On 9/20/19 3:36 AM, Kevin Wolf wrote:
> I/O error inserted by blkdebug can be one-off or permanent, but since it
> also supports using a small state machine, I think you should already be
> able to configure your errors that are corrected by a rewrite, too, even
> if there is no explicit support for this yet (I guess we could add it if
> it turned out to be much easier to use).

One thing I thought about is the feasibility of having a callback for
these errors across qapi.  For example you could register a sector for a
read/write/both and when that operation occurs you would block IO, send
the sector number and associated data across qapi for test code to do
something with it and respond allowing the operation to continue
successfully or by returning an error determined by the external test
code to be propagated to guest.

This would allow the logic to be outside of QEMU.  So for example in the
re-write case the test code could remove the error when it gets the
write, instead of having that logic embedded in QEMU itself.

Thoughts?

> The one thing I see in your series that we can't currently provide this
> way is the exact sector number where the error happened. If you read
> from sector 32 to 64 and there is an error configured for sector 50, you
> just see that the whole request is failing.

Also depending on the device type the data behavior can be different
too.  For SCSI devices I believe the specification states that the data
leading up to the sector in error is transferred to the initiator.  For
ATA I believe this is not true.  My code doesn't model this correctly.
I generated the error before any data was transferred.

I'm thinking changes in blkdebug will need to be done to handle this too?

> I also wonder why you had to write low-level error handling code instead
> of calling the existing error functions. If the existing functions don't
> give the right result in error cases, shouldn't they be fixed anyway?

I would think so too.  I'm using error constants that already exist, but
apparently are not being used anywhere else.

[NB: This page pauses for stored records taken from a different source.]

-- ==== Sys2Proof/Safety.lean ====
section
/-! DEFINITION. Safety.lean: the words that claims about the block are stated in: what holds of a queue whose instruction may issue, how
a queue stops, which counters never fall, and what the power manager's levels keep to. -/

namespace Sys2Proof.Machine

/-- The instruction w is at the head of a running queue, its waits have held, and no earlier operation holds it up by its fence or as a
RELAY_TAKE (conditions 1 and 2 of R124, R360). -/
def Dev.headReady (s : Dev) (q : QueueId) (w : BitVec 256) : Prop :=
  (s.queue q).state = .running ∧ (s.queue q).fetched = some w ∧ (s.queue q).wait0 = true ∧ (s.queue q).wait1 = true
    ∧ (s.queue q).endUnperformed = none ∧ (iFence w = true → s.running q = []) ∧ ∀ o ∈ s.running q, iOpcode o.word ≠ 0x43

/-- A queue stands where another description of it says: same head, loops, phase, time reference, count of issued operations, buffers and
skipping, its instruction not read yet. -/
def Queue.follows (y x : Queue) : Prop :=
  y.head = x.head ∧ y.loops = x.loops ∧ y.phase = x.phase ∧ y.tref = x.tref ∧ y.issued = x.issued ∧ y.cur = x.cur
    ∧ y.submits = x.submits ∧ y.skipDepth = x.skipDepth ∧ y.fetched = none

/-- A head at n is past the last instruction of the queue's buffer. -/
def Queue.pastEnd (x : Queue) (n : Nat) : Bool := decide ((x.cur.map Buffer.len).getD 0 ≤ n) && x.cur.isSome

/-- A queue's course with its head at n: past the last instruction of its buffer it has the next buffer (R112). -/
def Queue.headAt (x : Queue) (n : Nat) : Queue :=
  if x.pastEnd n then { x with head := 0, cur := x.submits.head?, submits := x.submits.tail }
  else { x with head := BitVec.ofNat 32 n }

/-- From s to t nothing has changed but one command queue. -/
def State.onlyQueue (s t : State) (q : QueueId) : Prop :=
  t = { s with cmd := { s.cmd with queues := t.cmd.queues } } ∧ ∀ q2, q2 ≠ q → t.queue q2 = s.queue q2

/-- The time that SETTIME takes from its four handles (R152). -/
def absoluteTime (h : List Nat) : Nat := h.getD 0 0 + h.getD 1 0 * 2 ^ 16 + h.getD 2 0 * 2 ^ 32 + h.getD 3 0 * 2 ^ 48

/-- The journal slot that an instruction at head has, or is given when it asks for one, those that wait ahead of it leaving one free (R124,
R171, R172). -/
def Dev.slotFor (s : Dev) (q : QueueId) : Option SlotId :=
  match (s.queue q).slot with
  | some k => some k
  | none => if (s.slotAhead q).length < s.cmd.journal.freeSlots then lowestFree s.cmd.journal.allocated 4096 0 else none

/-- The reason for which an instruction that reaches head is not performed, 0 for none: invalid, not of its queue's class, or of the mills of
a queue that names none (R117, R122, R752). -/
def headFault (q : QueueId) (x : Queue) (w : BitVec 256) : Nat :=
  if encodingValid w x.loopIndex = false then 1
  else if consuming w && !classServes (queueClass q) (iOpcode w) then 3
  else if millOpcode (iOpcode w) && (millsOf (homeDie q).val x.unit.toNat).isEmpty then 2 else 0

/-- The depth at which a skip goes on past an instruction, none where it ends with it (R145, R148). -/
def skipAfter (w : BitVec 256) (depth : Nat) : Option Nat :=
  if iOpcode w = 1 then some (depth + 1) else if iOpcode w = 2 then (if depth = 0 then none else some (depth - 1)) else some depth

/-- The queue and the opcode with which a command issues an operation (R120). -/
def issueOf : Instr → Option (QueueId × Nat)
  | .matmul q => some (q, 0x10)
  | .matmulPart q => some (q, 0x11)
  | .attend q => some (q, 0x12)
  | .chain q => some (q, 0x20)
  | .combine q => some (q, 0x21)
  | .launch q => some (q, 0x30)
  | .prefetch (.issue q) => some (q, 0x40)
  | .copy (.issue q) => some (q, 0x41)
  | .crypt q => some (q, 0x50)
  | .compress q => some (q, 0x51)
  | .decompress q => some (q, 0x52)
  | .indexOp q => some (q, 0x53)
  | .sortmerge (.issue q) => some (q, 0x54)
  | .gather (.issue q) => some (q, 0x55)
  | .allreduce (.issue q) => some (q, 0x60)
  | .reducescatter (.issue q) => some (q, 0x61)
  | .allgather (.issue q) => some (q, 0x62)
  | .bcast (.issue q) => some (q, 0x63)
  | .send (.issue q) => some (q, 0x64)
  | .recv (.issue q) => some (q, 0x65)
  | .snapshot (.issue q) => some (q, 0x70)
  | _ => none

/-- Whether the executor of an opcode accepts an operation of a queue: a mill of the queue is free (R334), or the queue's channel belongs to
the opcode's engine (R493). -/
def Dev.executorAccepts (s : Dev) (q : QueueId) (code : Nat) : Bool :=
  if millOpcode code then Dev.millAccepts q s else if code / 16 = 5 then channelServes (s.queue q) code else true

/-- A queue has ceased to issue for a reason: stopped where none of its operations is running, else draining towards it (R136, R137). -/
def Dev.stopsWith (t : Dev) (q : QueueId) (reason : Byte) : Prop :=
  (t.queue q).fetched = none ∧ (t.queue q).slot = none
    ∧ (if t.running q = [] then (t.queue q).state = .stopped ∧ (t.queue q).reason = reason
       else (t.queue q).state = .draining ∧ (t.queue q).stopping = true ∧ (t.queue q).stopReason = reason)

/-- Two states differ at most in what the engines hold (chapters 01 to 11). -/
def State.sameBeyond (s t : State) : Prop := t.pow = s.pow ∧ t.mgmt = s.mgmt ∧ t.boot = s.boot ∧ t.pending = s.pending

/-- The state in which a relay instruction of a queue is performed that issues in a slot: its operation has issued and begun (R358, R360). -/
def Dev.relayIssued (s : Dev) (q : QueueId) (w : BitVec 256) (slot : SlotId) : Dev :=
  (((s.latch q).askSlot q).issueAs q (newOperation q (s.queue q) w slot)).beginOp slot id

/-- The selected group of a sheaf is about to execute the valid instruction x.w, which it has read; the reading has left s', with queues,
operations and stooks as they were (R290, R294, R302). -/
structure Dev.issues (s s' : Dev) (g : SheafRef) (x : Issue) : Prop where
  stook : s.stook g.stook = some x.st
  place : x.k = g.sheaf.val
  sheaf : x.st.sheaves[x.k]? = some x.sh
  launch : s.launchOf x.st = some (x.o, x.l)
  select : x.sh.select = some (x.pc, x.group)
  fetch : ∃ d, s.codeWord (s.sheafPort x.o x.st.proc.val x.sh.quarter) x.st.proc.val (x.l.codeBase + 8 * x.pc) = (s', .ok d) ∧ x.w = leNat d
  valid : sheafValid x.l.regs x.w = true
  acts : x.act = guarded x.sh x.w x.group
  held : s'.shf.stooks = s.shf.stooks ∧ s'.shf.nextId = s.shf.nextId ∧ s'.cmd = s.cmd

/-- A sheaf after its selected group has executed an instruction: the performing stalks changed by f, each stalk of the group at its
target, and every other ready stalk passed over once more (R290, R302). -/
def Issue.onward (x : Issue) (target : Nat → Nat) (f : Nat → Stalk → Stalk) : Sheaf :=
  { x.sh with yielded := none, stalks := x.sh.stalks.mapIdx (fun i y =>
    let z := if x.act.contains i then f i y else y
    if x.group.contains i then { z with pc := target i, age := 0 } else if y.live && y.wait = .ready then { z with age := z.age + 1 } else z) }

> And then, as John already hinted, adding code for debugging scenarios to
> hot paths that are important for high-performance VMs that don't use any
> debugging is less than optimal.

I agree, the POC code was experimental, but I should have done more
effort in minimizing the run-time costs.

Additionally I think it would be good if QEMU could standardize the
device wwn format to be consistent throughout all block device types,
eg. uint64_t, but maybe not possible.  I also think it would be good to
allow the wwn passed on the command line correlate with what the guest
sees for /sys/block/<device>/device/wwid.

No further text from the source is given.